The Scottish data set on pre-school orthoptic vision screening has shown excellent mean coverage. A consistently high true positive rate over the three screening years demonstrates it is a sensitive screening program, which is essential for the detection of visual problems in children.

The Scottish data set on pre-school orthoptic vision screening has shown excellent mean coverage. A consistently high true positive rate over the three screening years demonstrates it is a sensitive screening program, which is essential for the detection of visual problems in children.

There is a high rate of strabismus, in particular esotropia, in children with Down syndrome or developmental delay, which frequently requires surgical correction. A paper in 1994 advocated that the surgical dose be adjusted due to an altered response in these children. The aim of this literature review is to evaluate the available evidence to establish whether an altered surgical approach is required in either population.

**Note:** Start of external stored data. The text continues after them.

-- ==== Sys2Proof/Machine/State.lean ====
section
/-! DEFINITION. The state of the LT-6 as plain data: one structure per block of 00_scope.md section 3, and the queue of
commands. Every quantity the spec numbers is a Nat unless software or wiring sees it wrap as a word. -/

namespace Sys2Proof.Machine

/-- The two table banks (R179). -/
inductive BankId where
  | a | b
  deriving DecidableEq, Repr

/-- The line states (R163). -/
inductive LineState where
  | idle | standby | run | halt
  deriving DecidableEq, Repr

/-- The causes of the suspect condition (R21). -/
inductive SuspectCause where
  | extra | missed | reversal | halt
  deriving DecidableEq, Repr

/-- The causes of HALT (R165). -/
inductive HaltCause where
  | encoder | estop
  deriving DecidableEq, Repr

/-- An event counter: 0..65535 with its saturated flag (00_scope.md 6.6, R168). -/
structure EventCounter where
  value : Nat
  saturated : Bool
  deriving DecidableEq, Repr

/-- An event counter after full reset. -/
def EventCounter.zero : EventCounter := ⟨0, false⟩

/-! ### Piece records (R15) -/

/-- The stages of a piece (R17). -/
inductive Stage where
  | scanning | closed | committed | pastSaw | finished
  deriving DecidableEq, Repr

/-- One cell of a profile (R29, R34): thickness in 1/64 in, width in 1/32 in, wane in 1/16 in, defect class. -/
inductive Cell where
  | unreported
  | absent
  | unknown
  | present (thickness width wane defect : Nat)
  deriving DecidableEq, Repr

/-- A head's report state in a profile (R34). -/
inductive HeadReport where
  | notReported | board | noBoard | headFault
  deriving DecidableEq, Repr

/-- The status of a closed profile (R36). -/
inductive ProfileStatus where
  | empty | complete | partialCells
  deriving DecidableEq, Repr

/-- What closed a profile (R35). -/
inductive CloseCause where
  | allReported | closeOffset
  deriving DecidableEq, Repr

/-- A piece's profile: 52 cells, eight head report states, and its status once closed (R34, R36). -/
structure Profile where
  cells : List Cell
  reports : List HeadReport
  status : Option ProfileStatus
  deriving DecidableEq, Repr

/-- A moisture value in tenths of a per cent with its HELD flag (R44). -/
structure Reading where
  value : Nat
  held : Bool
  deriving DecidableEq, Repr

/-- The size class of a piece (R51). -/
inductive SizeClass where
  | undersize
  | sized (thickness width : Nat)
  deriving DecidableEq, Repr

/-- A decision (R59, R60): an absent decision is `none` of an Option. -/
inductive Decision where
  | slash
  | keep (left right grade product reported : Nat)
  deriving DecidableEq, Repr

/-- The solve states of a piece (R70). -/
inductive SolveState where
  | none | queued | running | done | failed
  deriving DecidableEq, Repr

/-- The six kinds of OVERRIDE (R80), in the order of their codes. -/
inductive OverrideKind where
  | gradeSet | gradeDown | lengthLimit | slash | regrade | cancel
  deriving DecidableEq, Repr

/-- The override standing on a piece (R83): its kind, its value (0 where the kind reads none) and its panel. -/
structure Override where
  kind : OverrideKind
  value : Nat
  panel : PanelId
  deriving DecidableEq, Repr

/-- Where a committed piece goes (R98). -/
inductive Dest where
  | bin (b : Nat)
  | runOut
  deriving DecidableEq, Repr

/-- The outcomes of a piece (R15). -/
inductive PieceOutcome where
  | sorted | runOut | regrade | slash | untrimmed | unsolved | suspect | lost
  deriving DecidableEq, Repr

/-- The flags of a piece (R15). -/
structure PieceFlags where
  partialProfile : Bool
  heldMoisture : Bool
  staleMoisture : Bool
  scheduleFull : Bool
  overridden : Bool
  deriving DecidableEq, Repr

/-- A piece record (R15). -/
structure Piece where
  lug : LugNo
  admitCount : Count
  bank : BankId
  suspect : Option SuspectCause
  stage : Stage
  profile : Profile
  moisture : List (Option Reading)
  sizeClass : Option SizeClass
  decision : Option Decision
  solveState : SolveState
  revision : Byte
  override : Option Override
  dest : Option Dest
  outcome : Option PieceOutcome
  flags : PieceFlags
  deriving DecidableEq, Repr

/-! ### Chain tracker -/

/-- The chain tracker's state (section 1.1). Lug tracking is active outside IDLE (R4) and is read off the line state. -/
structure Chain where
  count : Count
  highest : Count
  encError : Bool
  encRun : Nat
  lockOn : Bool
  c0 : Count
  hold : Option Count
  goodRun : Nat
  lug : LugNo
  suspect : Option SuspectCause
  pieces : List Piece
  admitted : BitVec 64
  finished : BitVec 64
  deriving DecidableEq, Repr

/-! ### Scan assembler and moisture unit -/

/-- A summary in a last-profile buffer (R38); a report is `none` for a head the bank does not map. -/
structure Summary where
  lug : LugNo
  admitCount : Count
  bank : BankId
  cause : CloseCause
  status : ProfileStatus
  suspect : Bool
  reports : List (Option HeadReport)
  cells : List Cell
  deriving DecidableEq, Repr

/-- The role of a last-profile buffer (R38). -/
inductive BufferRole where
  | latest | reading | free
  deriving DecidableEq, Repr

/-- A last-profile buffer (R38). -/
structure ProfileBuffer where
  role : BufferRole
  summary : Option Summary
  deriving DecidableEq, Repr

/-- The scan assembler's state (section 2.1). `eye` is the scan eye as last sampled; `lugSent` is the last LUG
message of each head port (R28). -/
structure Scan where
  eye : Bool
  history : List (LugNo × Bool)
  late : EventCounter
  duplicate : EventCounter
  phantom : EventCounter
  buffers : List ProfileBuffer
  lugSent : List (Option LugNo)
  deriving DecidableEq, Repr

/-- A conversion set in progress (R41): the channel being converted is the first of `channels`. -/
structure Conversion where
  owner : LugNo
  bank : BankId
  channels : List Nat
  deriving DecidableEq, Repr

/-- The moisture unit's state (section 2.5); the converter is IDLE when `converter` is `none`. -/
structure Moisture where
  converter : Option Conversion
  held : List (Option Nat)
  ages : List Nat
  skipped : EventCounter
  clamps : List EventCounter
  deriving DecidableEq, Repr

/-! ### Sorter control, trim solver, panel unit -/

/-- The states of a bin (R112), in the order of 6.2. -/
inductive BinState where
  | opened | closed | outOfService
  deriving DecidableEq, Repr

/-- A bin record (R112). -/
structure Bin where
  state : BinState
  capacity : Nat
  count : Nat
  reserved : Nat
  full : Bool
  drops : Nat
  deriving DecidableEq, Repr

/-- A solve in progress with the inputs it took at its start (R50, R65). -/
structure Solve where
  lug : LugNo
  revision : Byte
  cells : List Cell
  moisture : List (Option Reading)
  override : Option Override
  bank : BankId
  bins : List Bin
  deriving DecidableEq, Repr

/-- The trim solver's state (section 3.3). -/
structure Solver where
  queue : List LugNo
  running : Option Solve
  deriving DecidableEq, Repr

/-- A frame: kind, tag and body (R172). -/
structure Frame where
  kind : Byte
  tag : Byte
  body : List Byte
  deriving DecidableEq, Repr

/-- One panel port (section 4.1): presence, silence timer in milliseconds, output queue, the frame being sent,
the port's sequence number (R174) and its dropped-frame counter. -/
structure PanelPort where
  present : Bool
  timer : Nat
  queue : List Frame
  sending : Option Frame
  seq : Byte
  dropped : EventCounter
  deriving DecidableEq, Repr

/-- An entry of the answer list (R88). -/
structure Answer where
  lug : LugNo
  revision : Byte
  panel : PanelId
  tag : Byte
  deriving DecidableEq, Repr

/-- The panel unit's state (section 4.1). -/
structure Panels where
  p1 : PanelPort
  p2 : PanelPort
  answers : List Answer
  deriving DecidableEq, Repr

/-! ### Output scheduler -/

/-- A timed line (R102). -/
inductive TimedLine where
  | saw (k : Nat)
  | gate (b : Nat)
  | kicker
  deriving DecidableEq, Repr

/-- The kind of an entry (R102). -/
inductive EntryKind where
  | saw | gate | kick
  deriving DecidableEq, Repr

/-- A schedule entry (R102); `on` is false while it is WAITING. The owner is a lug number or a log number. -/
structure Entry where
  line : TimedLine
  start : Count
  stop : Count
  owner : BitVec 16
  kind : EntryKind
  on : Bool
  deriving DecidableEq, Repr

/-- The output scheduler's state (section 5.4): the entries of each encoder in order of start count, and the lines. -/
structure Output where
  chain : List Entry
  log : List Entry
  saws : List Bool
  gates : List Bool
  kicker : Bool
  deriving DecidableEq, Repr

/-! ### Log measurer -/

/-- A sample of a log (R130). -/
structure Sample where
  pos : Nat
  dx : Nat
  dy : Nat
  cx : Int
  cy : Int
  deriving DecidableEq, Repr

/-- The figures of a log (R133 to R136); `smallLast` is set when the small end is LAST. -/
structure Figures where
  length : Nat
  firstEnd : Nat
  lastEnd : Nat
  sed : Nat
  led : Nat
  smallLast : Bool
  diameterClass : Option Nat
  volume : Nat
  sweep : Nat
  deriving DecidableEq, Repr

/-- The reasons of a REJECT (R138), in the order of its table. -/
structure Reasons where
  noSamples : Bool
  short : Bool
  long : Bool
  smallEnd : Bool
  largeEnd : Bool
  sweep : Bool
  deriving DecidableEq, Repr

A literature review was conducted using PubMed and Web of Knowledge. Only English language papers were eligible for inclusion. https://www.selleckchem.com/products/snx-2112.html The papers were collated in chronological order for analysis, and their references searched for further relevant papers. Forward citation searches were also undertaken.

A 2 × 2 comparison is made between publications on Down syndrome (in isolation) and developmental delay populations (including Down syndrome) with adjusted versus non-adjusted surgery. Published surgical success rates on esotropia from unaltered surgical doses range from 62.0%-85.7% (four papers) in the Down syndrome cohort, with none of the adjusted surgeries having a successful outcome. Surgical success rates from adjusted surgical doses in developmental delay cohort range from 37.5%-86.0% (seven papers), with one unadjusted surgical success rate of 76.0%. The results across the studies are summarised in a table and discussed.

An exaggerated surgical effect in individuals with developmental delay has been reported, and this population may benefit from a reduced surgical dose. Published research does not support giving a reduced surgical dose in individuals with Down syndrome, but more research needs to be done to make a definitive conclusion.

An exaggerated surgical effect in individuals with developmental delay has been reported, and this population may benefit from a reduced surgical dose. Published research does not support giving a reduced surgical dose in individuals with Down syndrome, but more research needs to be done to make a definitive conclusion.